Work instruction:
Reproduce the records in full. Alter nothing.
──────── Dataset entries ────────
-- ==== Sys2Proof/Machine/Observe.lean ====
section
/-! DEFINITION. Machine/Observe.lean: Skelbor records (13 R372, R374) and level-2 checksums (13 R375, R376). -/

namespace Sys2Proof.Machine

open Sys2Proof

/-! ### Skelbor records (R372) -/

/-- Writes one 64-byte record of a gang into the capture buffer of its context. `tail`: bytes 0x20 to 0x3F. -/
def skelRecord (s : State) (b : Block) (gi kind flags : Nat) (addr : W64) (regions : List (BitVec 16)) (tail : List Byte) : State :=
  match getCtx s b.ctx with
  | none => s
  | some c => match c.capture with
    | none => s
    | some cap =>
      if cap.filter ≠ 0 ∧ !regions.any (fun r => r.toNat == cap.filter) then s
      else if cap.size < 64 * (cap.written + 1) then
        modCtx s b.ctx (fun c => { c with capture := some { cap with dropped := cap.dropped + 1 } })
      else
        let bs := le 1 kind ++ le 1 flags ++ le 2 gi ++ le 2 b.core ++ zeros 2 ++ le64 addr ++ le64 (topFour regions)
          ++ le 8 b.idx ++ (tail ++ zeros 32).take 32
        let s1 := modCtx s b.ctx (fun c => { c with capture := some { cap with written := cap.written + 1 } })
        match structWrite s1 b.ctx none [] (cap.buf + BitVec.ofNat 64 (64 * cap.written)) bs with
        | .ok s2 => s2
        | .error e => devWriteFailed s1 (b.core / 64) b.ctx e

/-- Threads of a gang in the issue group that is being carried out. -/
def issueLanes (s : State) (blk gi : Nat) : Mask :=
  match s.active with
  | some ⟨.group _ _ fs, _, _⟩ => ((fs.find? (fun f => f.blk == blk && f.gang == gi)).map (fun f => f.mask)).getD 0
  | _ => 0

/-- The record of a region enter (kind 3) or leave (kind 4), when region records are enabled. -/
def regionRecord (s : State) (blk gi kind : Nat) (addr : W64) : State :=
  match getBlk s blk, getGang s blk gi with
  | some b, some g =>
    match (getCtx s b.ctx).bind (fun c => c.capture) with
    | some cap => if cap.opts % 2 = 1 then skelRecord s b gi kind 0 addr g.regions (le 8 (issueLanes s blk gi).toNat) else s
    | none => s
  | _, _ => s

/-- A debug stop (R374): a kind 5 record, a breakpoint report in the fault log, and the gang parks. `len`: how
far the gang moves when the host releases it. `raised`: the stop stands in for the domain's action on a fault that is
delivered otherwise as any other is (R355, R358). -/
def debugStop (s : State) (blk gi : Nat) (addr : W64) (insn : W128) (mask : Mask) (len : Nat) (raised : Bool) : State :=
  match getBlk s blk, getGang s blk gi with
  | some b, some g =>
    let s1 := skelRecord s b gi 5 0 addr g.regions (le 8 (issueLanes s blk gi).toNat)
    let r := mkReport s1 b (some gi) false 0 addr insn { cls := 30, lanes := mask }
    let s2 := (logReport (if raised then countCtr s1 b.ctx 14 1 else s1) (b.core / 64) b.ctx r).1
    let s3 := modGang s2 blk gi (fun g => { g with wait := .debugStop, waitLen := len })
    if raised then gaugeAddLogged s3 (b.core / 64) b.ctx [] (regionOf s3 b.ctx b.region).ngauge 1 else s3
  | _, _ => s

/-! ### Checksums (R375) -/

/-- One byte into a CRC-64/ECMA-182. -/
def crcByte (c : W64) (b : Byte) : W64 :=
  (List.range 8).foldl (fun (c : W64) _ => if c.msb then (c <<< 1) ^^^ 0x42F0E1EBA9EA3693 else c <<< 1) (c ^^^ (b.setWidth 64 <<< 56))
def crc64 (l : List Byte) : W64 := l.foldl crcByte 0

/-- The bytes that a checksum folds, in order. -/
def checksumBytes (g : Gang) : List Byte :=
  (List.range 64).flatMap (fun i => le64 (sget 0 g.k i)) ++ le 1 g.q.toNat
    ++ (lanesOf g.live).flatMap (fun l =>
      le 1 l ++ (List.range g.alloc).flatMap (fun i => le 4 (sget 0 g.v (reg i l)).toNat)
        ++ (List.range 8).flatMap (fun i => le 4 (sget 0 g.o (reg i l)).toNat)
        ++ le 1 ((List.range 7).foldl (fun a i => a + if (sget 0 g.p i).getLsbD l then 2 ^ i else 0) 0))


/-- One log entry. -/
def checksumEntry (b : Block) (gi : Nat) (period : Nat) (x : W64) : List Byte :=
  le64 b.launchKey ++ le64 b.kd.entry ++ le 8 b.idx ++ le 8 period ++ le 2 gi ++ zeros 6 ++ le64 x ++ zeros 16

/-- The reference table's checksum for an entry's key, if the table has one (R376). -/
def referenceOf (s : State) (c : Ctx) (entry : List Byte) : Option W64 :=
  match structRead s c.id none [] c.refVa (64 * c.refEntries) with
  | .error _ => none
  | .ok t => ((List.range c.refEntries).find? (fun i => (t.drop (64 * i)).take 0x28 == entry.take 0x28)).map
      (fun i => w64At t (64 * i + 0x28))

/-- Logs one gang's checksum and compares it. -/
def logChecksum (s : State) (b : Block) (gi period : Nat) (x : W64) : State :=
  match getCtx s b.ctx with
  | none => s
  | some c =>
    let entry := checksumEntry b gi period x
    let s1 := if c.ckVa = 0 then s else (ringAppend s (b.core / 64) b.ctx c.ckVa c.ckEntries entry).1
    if c.refVa = 0 then s1
    else
      let want := referenceOf s1 c entry
      if want = some x then s1
      else if c.diverged.contains b.grid then
        (if c.ckVa = 0 then s1 else ringOverflow s1 (b.core / 64) b.ctx c.ckVa)
      else
        let s2 := modCtx s1 b.ctx (fun c => { c with diverged := c.diverged ++ [b.grid] })
        let f : Flt := { cls := 26, cause := 1, w := [x, want.getD 0, BitVec.ofNat 64 period] }
        let r := mkReport s2 b (some gi) false 2 0 0 f
        modBlk s2 b.id (fun b => { b with async := b.async ++ [r] })

/-- When a barrier that spans the block completes, its checksums are logged (R375). -/
def logBarrier (s : State) (blk bar : Nat) : State :=
  match getBlk s blk with
  | none => s
  | some b =>
    let s1 := b.gangs.foldl (fun s (p : Nat × Gang) =>
      (p.2.checksum.filter (fun x => x.1 == bar)).foldl (fun s x => logChecksum s b p.1 b.period x.2) s) s
    modBlk s1 blk (fun b => { b with gangs := b.gangs.map (fun p =>
      (p.1, { p.2 with checksum := p.2.checksum.filter (fun x => x.1 != bar) })) })

end Sys2Proof.Machine
end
────────
Output of the exercise:
-- ==== Sys2Proof/Machine/Observe.lean ====
section
/-! DEFINITION. Machine/Observe.lean: Skelbor records (13 R372, R374) and level-2 checksums (13 R375, R376). -/

namespace Sys2Proof.Machine

open Sys2Proof

/-! ### Skelbor records (R372) -/

/-- Writes one 64-byte record of a gang into the capture buffer of its context. `tail`: bytes 0x20 to 0x3F. -/
def skelRecord (s : State) (b : Block) (gi kind flags : Nat) (addr : W64) (regions : List (BitVec 16)) (tail : List Byte) : State :=
  match getCtx s b.ctx with
  | none => s
  | some c => match c.capture with
    | none => s
    | some cap =>
      if cap.filter ≠ 0 ∧ !regions.any (fun r => r.toNat == cap.filter) then s
      else if cap.size < 64 * (cap.written + 1) then
        modCtx s b.ctx (fun c => { c with capture := some { cap with dropped := cap.dropped + 1 } })
      else
        let bs := le 1 kind ++ le 1 flags ++ le 2 gi ++ le 2 b.core ++ zeros 2 ++ le64 addr ++ le64 (topFour regions)
          ++ le 8 b.idx ++ (tail ++ zeros 32).take 32
        let s1 := modCtx s b.ctx (fun c => { c with capture := some { cap with written := cap.written + 1 } })
        match structWrite s1 b.ctx none [] (cap.buf + BitVec.ofNat 64 (64 * cap.written)) bs with
        | .ok s2 => s2
        | .error e => devWriteFailed s1 (b.core / 64) b.ctx e

/-- Threads of a gang in the issue group that is being carried out. -/
def issueLanes (s : State) (blk gi : Nat) : Mask :=
  match s.active with
  | some ⟨.group _ _ fs, _, _⟩ => ((fs.find? (fun f => f.blk == blk && f.gang == gi)).map (fun f => f.mask)).getD 0
  | _ => 0

/-- The record of a region enter (kind 3) or leave (kind 4), when region records are enabled. -/
def regionRecord (s : State) (blk gi kind : Nat) (addr : W64) : State :=
  match getBlk s blk, getGang s blk gi with
  | some b, some g =>
    match (getCtx s b.ctx).bind (fun c => c.capture) with
    | some cap => if cap.opts % 2 = 1 then skelRecord s b gi kind 0 addr g.regions (le 8 (issueLanes s blk gi).toNat) else s
    | none => s
  | _, _ => s

/-- A debug stop (R374): a kind 5 record, a breakpoint report in the fault log, and the gang parks. `len`: how
far the gang moves when the host releases it. `raised`: the stop stands in for the domain's action on a fault that is
delivered otherwise as any other is (R355, R358). -/
def debugStop (s : State) (blk gi : Nat) (addr : W64) (insn : W128) (mask : Mask) (len : Nat) (raised : Bool) : State :=
  match getBlk s blk, getGang s blk gi with
  | some b, some g =>
    let s1 := skelRecord s b gi 5 0 addr g.regions (le 8 (issueLanes s blk gi).toNat)
    let r := mkReport s1 b (some gi) false 0 addr insn { cls := 30, lanes := mask }
    let s2 := (logReport (if raised then countCtr s1 b.ctx 14 1 else s1) (b.core / 64) b.ctx r).1
    let s3 := modGang s2 blk gi (fun g => { g with wait := .debugStop, waitLen := len })
    if raised then gaugeAddLogged s3 (b.core / 64) b.ctx [] (regionOf s3 b.ctx b.region).ngauge 1 else s3
  | _, _ => s

/-! ### Checksums (R375) -/

/-- One byte into a CRC-64/ECMA-182. -/
def crcByte (c : W64) (b : Byte) : W64 :=
  (List.range 8).foldl (fun (c : W64) _ => if c.msb then (c <<< 1) ^^^ 0x42F0E1EBA9EA3693 else c <<< 1) (c ^^^ (b.setWidth 64 <<< 56))
def crc64 (l : List Byte) : W64 := l.foldl crcByte 0

/-- The bytes that a checksum folds, in order. -/
def checksumBytes (g : Gang) : List Byte :=
  (List.range 64).flatMap (fun i => le64 (sget 0 g.k i)) ++ le 1 g.q.toNat
    ++ (lanesOf g.live).flatMap (fun l =>
      le 1 l ++ (List.range g.alloc).flatMap (fun i => le 4 (sget 0 g.v (reg i l)).toNat)
        ++ (List.range 8).flatMap (fun i => le 4 (sget 0 g.o (reg i l)).toNat)
        ++ le 1 ((List.range 7).foldl (fun a i => a + if (sget 0 g.p i).getLsbD l then 2 ^ i else 0) 0))


/-- One log entry. -/
def checksumEntry (b : Block) (gi : Nat) (period : Nat) (x : W64) : List Byte :=
  le64 b.launchKey ++ le64 b.kd.entry ++ le 8 b.idx ++ le 8 period ++ le 2 gi ++ zeros 6 ++ le64 x ++ zeros 16

/-- The reference table's checksum for an entry's key, if the table has one (R376). -/
def referenceOf (s : State) (c : Ctx) (entry : List Byte) : Option W64 :=
  match structRead s c.id none [] c.refVa (64 * c.refEntries) with
  | .error _ => none
  | .ok t => ((List.range c.refEntries).find? (fun i => (t.drop (64 * i)).take 0x28 == entry.take 0x28)).map
      (fun i => w64At t (64 * i + 0x28))

/-- Logs one gang's checksum and compares it. -/
def logChecksum (s : State) (b : Block) (gi period : Nat) (x : W64) : State :=
  match getCtx s b.ctx with
  | none => s
  | some c =>
    let entry := checksumEntry b gi period x
    let s1 := if c.ckVa = 0 then s else (ringAppend s (b.core / 64) b.ctx c.ckVa c.ckEntries entry).1
    if c.refVa = 0 then s1
    else
      let want := referenceOf s1 c entry
      if want = some x then s1
      else if c.diverged.contains b.grid then
        (if c.ckVa = 0 then s1 else ringOverflow s1 (b.core / 64) b.ctx c.ckVa)
      else
        let s2 := modCtx s1 b.ctx (fun c => { c with diverged := c.diverged ++ [b.grid] })
        let f : Flt := { cls := 26, cause := 1, w := [x, want.getD 0, BitVec.ofNat 64 period] }
        let r := mkReport s2 b (some gi) false 2 0 0 f
        modBlk s2 b.id (fun b => { b with async := b.async ++ [r] })

/-- When a barrier that spans the block completes, its checksums are logged (R375). -/
def logBarrier (s : State) (blk bar : Nat) : State :=
  match getBlk s blk with
  | none => s
  | some b =>
    let s1 := b.gangs.foldl (fun s (p : Nat × Gang) =>
      (p.2.checksum.filter (fun x => x.1 == bar)).foldl (fun s x => logChecksum s b p.1 b.period x.2) s) s
    modBlk s1 blk (fun b => { b with gangs := b.gangs.map (fun p =>
      (p.1, { p.2 with checksum := p.2.checksum.filter (fun x => x.1 != bar) })) })

end Sys2Proof.Machine
end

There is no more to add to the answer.